● **The task**
Write out exactly the lines of the entries below from the one holding "def execKill (ten" to the one holding "(killSaved s x) 0)", inclusive, and leave out all other lines.

● **Data for processing**
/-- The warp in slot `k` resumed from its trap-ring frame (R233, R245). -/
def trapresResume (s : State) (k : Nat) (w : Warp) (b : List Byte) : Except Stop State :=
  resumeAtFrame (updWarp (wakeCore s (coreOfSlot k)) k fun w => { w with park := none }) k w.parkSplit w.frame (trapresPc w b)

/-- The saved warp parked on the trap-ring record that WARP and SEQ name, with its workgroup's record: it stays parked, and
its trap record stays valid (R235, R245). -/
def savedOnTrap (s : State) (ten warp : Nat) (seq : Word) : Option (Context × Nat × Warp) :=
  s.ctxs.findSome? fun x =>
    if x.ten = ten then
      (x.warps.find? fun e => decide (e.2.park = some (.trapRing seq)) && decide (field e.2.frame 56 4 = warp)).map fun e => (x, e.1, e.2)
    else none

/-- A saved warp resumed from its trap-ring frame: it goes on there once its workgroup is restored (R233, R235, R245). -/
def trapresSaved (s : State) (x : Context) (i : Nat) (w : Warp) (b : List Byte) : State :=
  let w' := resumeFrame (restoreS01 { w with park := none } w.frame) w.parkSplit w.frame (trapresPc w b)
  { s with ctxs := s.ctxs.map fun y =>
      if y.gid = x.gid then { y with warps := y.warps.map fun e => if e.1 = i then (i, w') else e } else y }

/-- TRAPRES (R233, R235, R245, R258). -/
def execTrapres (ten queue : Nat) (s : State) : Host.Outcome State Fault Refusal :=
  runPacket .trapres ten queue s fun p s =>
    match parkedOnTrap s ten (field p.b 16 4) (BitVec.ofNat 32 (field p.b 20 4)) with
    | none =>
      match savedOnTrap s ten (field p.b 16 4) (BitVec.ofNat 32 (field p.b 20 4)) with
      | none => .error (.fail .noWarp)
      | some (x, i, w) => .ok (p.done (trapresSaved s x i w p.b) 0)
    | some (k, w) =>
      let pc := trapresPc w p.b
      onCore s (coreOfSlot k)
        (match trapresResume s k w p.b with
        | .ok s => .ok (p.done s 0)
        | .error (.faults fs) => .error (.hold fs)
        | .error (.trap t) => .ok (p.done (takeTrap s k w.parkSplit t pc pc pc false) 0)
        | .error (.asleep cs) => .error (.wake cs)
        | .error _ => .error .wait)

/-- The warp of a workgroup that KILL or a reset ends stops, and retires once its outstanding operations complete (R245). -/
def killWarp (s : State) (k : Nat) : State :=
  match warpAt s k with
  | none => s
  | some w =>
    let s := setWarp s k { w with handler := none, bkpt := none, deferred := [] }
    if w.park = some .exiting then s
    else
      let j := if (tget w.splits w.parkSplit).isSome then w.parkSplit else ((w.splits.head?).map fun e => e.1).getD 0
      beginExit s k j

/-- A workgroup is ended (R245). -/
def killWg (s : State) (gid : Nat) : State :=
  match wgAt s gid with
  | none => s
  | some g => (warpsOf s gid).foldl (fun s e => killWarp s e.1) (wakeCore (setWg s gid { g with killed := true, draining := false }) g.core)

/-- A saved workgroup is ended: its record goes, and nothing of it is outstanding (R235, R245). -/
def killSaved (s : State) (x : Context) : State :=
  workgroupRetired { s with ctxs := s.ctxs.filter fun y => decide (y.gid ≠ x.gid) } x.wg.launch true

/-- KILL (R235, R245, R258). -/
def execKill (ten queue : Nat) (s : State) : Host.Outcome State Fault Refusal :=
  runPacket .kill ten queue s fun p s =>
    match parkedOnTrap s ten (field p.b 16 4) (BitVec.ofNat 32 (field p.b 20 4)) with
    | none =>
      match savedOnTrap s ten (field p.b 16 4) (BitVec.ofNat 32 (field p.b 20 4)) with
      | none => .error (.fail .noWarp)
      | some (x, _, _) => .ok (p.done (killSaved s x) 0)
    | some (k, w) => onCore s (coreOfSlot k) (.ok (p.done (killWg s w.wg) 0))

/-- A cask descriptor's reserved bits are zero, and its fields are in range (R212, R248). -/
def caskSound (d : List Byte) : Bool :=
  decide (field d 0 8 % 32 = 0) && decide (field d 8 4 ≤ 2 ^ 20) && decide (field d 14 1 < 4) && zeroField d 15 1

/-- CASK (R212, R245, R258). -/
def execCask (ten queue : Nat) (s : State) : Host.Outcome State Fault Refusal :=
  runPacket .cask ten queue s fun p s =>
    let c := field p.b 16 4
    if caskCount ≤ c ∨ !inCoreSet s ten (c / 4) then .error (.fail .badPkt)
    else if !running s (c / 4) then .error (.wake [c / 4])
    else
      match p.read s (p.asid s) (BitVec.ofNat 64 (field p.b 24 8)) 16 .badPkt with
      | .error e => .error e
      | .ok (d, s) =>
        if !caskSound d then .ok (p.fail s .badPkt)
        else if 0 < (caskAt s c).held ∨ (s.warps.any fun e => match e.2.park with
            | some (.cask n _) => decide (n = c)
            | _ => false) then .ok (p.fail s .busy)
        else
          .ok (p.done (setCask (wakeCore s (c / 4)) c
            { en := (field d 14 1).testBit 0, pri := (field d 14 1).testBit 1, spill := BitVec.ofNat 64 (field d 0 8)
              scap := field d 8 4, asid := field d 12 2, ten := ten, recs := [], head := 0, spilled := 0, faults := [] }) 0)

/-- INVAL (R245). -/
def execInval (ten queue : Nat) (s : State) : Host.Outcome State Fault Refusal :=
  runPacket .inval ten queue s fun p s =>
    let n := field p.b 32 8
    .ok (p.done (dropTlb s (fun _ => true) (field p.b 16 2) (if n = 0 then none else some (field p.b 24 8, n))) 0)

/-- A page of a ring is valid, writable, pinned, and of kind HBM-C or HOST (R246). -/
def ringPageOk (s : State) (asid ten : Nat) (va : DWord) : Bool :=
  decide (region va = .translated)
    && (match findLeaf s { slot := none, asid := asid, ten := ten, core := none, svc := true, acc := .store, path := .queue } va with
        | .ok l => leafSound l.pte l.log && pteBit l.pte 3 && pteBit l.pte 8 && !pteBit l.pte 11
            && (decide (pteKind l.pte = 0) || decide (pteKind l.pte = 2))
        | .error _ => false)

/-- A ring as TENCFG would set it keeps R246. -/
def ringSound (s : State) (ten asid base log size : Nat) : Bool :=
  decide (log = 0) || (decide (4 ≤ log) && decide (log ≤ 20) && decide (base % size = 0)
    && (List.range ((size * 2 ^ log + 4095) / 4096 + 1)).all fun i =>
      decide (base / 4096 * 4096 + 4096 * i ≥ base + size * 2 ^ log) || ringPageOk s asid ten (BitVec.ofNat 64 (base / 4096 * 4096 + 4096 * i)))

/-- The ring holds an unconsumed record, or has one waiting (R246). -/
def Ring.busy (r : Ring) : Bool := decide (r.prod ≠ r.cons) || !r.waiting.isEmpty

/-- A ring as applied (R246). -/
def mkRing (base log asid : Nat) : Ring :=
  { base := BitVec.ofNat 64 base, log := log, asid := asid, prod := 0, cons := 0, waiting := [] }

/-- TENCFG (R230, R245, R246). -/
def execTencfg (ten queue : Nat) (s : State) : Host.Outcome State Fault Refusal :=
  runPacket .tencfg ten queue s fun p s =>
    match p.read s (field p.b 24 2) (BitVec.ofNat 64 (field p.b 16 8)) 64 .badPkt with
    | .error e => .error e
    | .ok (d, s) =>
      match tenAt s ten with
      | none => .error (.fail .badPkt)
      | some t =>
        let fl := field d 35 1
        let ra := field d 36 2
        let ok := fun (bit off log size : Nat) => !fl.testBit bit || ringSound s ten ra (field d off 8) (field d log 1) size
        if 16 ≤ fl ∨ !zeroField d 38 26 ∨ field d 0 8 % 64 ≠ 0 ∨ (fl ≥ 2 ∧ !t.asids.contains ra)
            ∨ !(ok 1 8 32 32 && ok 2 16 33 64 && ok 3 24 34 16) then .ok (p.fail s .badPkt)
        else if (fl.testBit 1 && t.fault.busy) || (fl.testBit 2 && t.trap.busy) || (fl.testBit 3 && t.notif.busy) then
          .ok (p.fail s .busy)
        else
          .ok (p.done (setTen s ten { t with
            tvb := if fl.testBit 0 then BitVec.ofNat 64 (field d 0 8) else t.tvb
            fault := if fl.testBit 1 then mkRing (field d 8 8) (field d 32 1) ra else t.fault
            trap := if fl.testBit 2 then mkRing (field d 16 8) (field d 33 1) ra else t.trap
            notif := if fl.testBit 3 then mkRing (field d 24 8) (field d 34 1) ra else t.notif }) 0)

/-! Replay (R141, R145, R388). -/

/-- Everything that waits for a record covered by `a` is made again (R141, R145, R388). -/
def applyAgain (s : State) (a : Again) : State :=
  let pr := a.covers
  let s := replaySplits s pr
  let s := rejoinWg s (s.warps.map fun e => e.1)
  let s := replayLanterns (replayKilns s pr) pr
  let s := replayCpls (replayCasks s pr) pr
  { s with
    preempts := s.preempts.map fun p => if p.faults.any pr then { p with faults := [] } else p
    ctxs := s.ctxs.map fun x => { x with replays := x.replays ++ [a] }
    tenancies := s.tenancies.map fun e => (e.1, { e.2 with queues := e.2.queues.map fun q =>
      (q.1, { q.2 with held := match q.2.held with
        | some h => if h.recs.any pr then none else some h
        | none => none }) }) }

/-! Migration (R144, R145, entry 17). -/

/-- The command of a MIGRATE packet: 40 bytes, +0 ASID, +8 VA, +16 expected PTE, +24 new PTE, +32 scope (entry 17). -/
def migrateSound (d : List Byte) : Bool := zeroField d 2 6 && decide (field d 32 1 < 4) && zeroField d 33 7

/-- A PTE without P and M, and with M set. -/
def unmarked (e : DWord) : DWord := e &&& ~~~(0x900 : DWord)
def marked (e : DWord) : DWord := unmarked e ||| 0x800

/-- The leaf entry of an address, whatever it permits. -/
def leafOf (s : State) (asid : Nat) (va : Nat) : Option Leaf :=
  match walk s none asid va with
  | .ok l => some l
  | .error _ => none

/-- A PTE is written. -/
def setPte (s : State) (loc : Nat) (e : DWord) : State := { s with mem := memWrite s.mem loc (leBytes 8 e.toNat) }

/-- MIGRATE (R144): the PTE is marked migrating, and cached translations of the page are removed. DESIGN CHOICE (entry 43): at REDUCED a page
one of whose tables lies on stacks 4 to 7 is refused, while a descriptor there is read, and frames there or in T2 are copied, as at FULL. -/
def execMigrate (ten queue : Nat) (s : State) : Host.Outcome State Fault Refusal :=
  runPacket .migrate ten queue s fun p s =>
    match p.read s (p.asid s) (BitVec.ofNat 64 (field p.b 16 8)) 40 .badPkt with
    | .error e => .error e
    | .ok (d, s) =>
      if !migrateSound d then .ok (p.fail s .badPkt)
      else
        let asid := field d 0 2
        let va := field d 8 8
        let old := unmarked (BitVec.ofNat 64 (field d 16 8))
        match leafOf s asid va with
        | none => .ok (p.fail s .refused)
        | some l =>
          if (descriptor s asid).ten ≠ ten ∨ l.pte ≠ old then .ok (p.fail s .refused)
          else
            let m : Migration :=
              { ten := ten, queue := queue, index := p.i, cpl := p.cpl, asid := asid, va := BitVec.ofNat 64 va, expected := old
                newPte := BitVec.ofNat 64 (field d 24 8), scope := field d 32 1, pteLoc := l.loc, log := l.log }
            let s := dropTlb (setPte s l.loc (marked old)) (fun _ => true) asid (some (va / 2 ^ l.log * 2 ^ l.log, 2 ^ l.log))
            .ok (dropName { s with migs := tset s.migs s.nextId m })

● **Solution to this problem**
def execKill (ten queue : Nat) (s : State) : Host.Outcome State Fault Refusal :=
  runPacket .kill ten queue s fun p s =>
    match parkedOnTrap s ten (field p.b 16 4) (BitVec.ofNat 32 (field p.b 20 4)) with
    | none =>
      match savedOnTrap s ten (field p.b 16 4) (BitVec.ofNat 32 (field p.b 20 4)) with
      | none => .error (.fail .noWarp)
      | some (x, _, _) => .ok (p.done (killSaved s x) 0)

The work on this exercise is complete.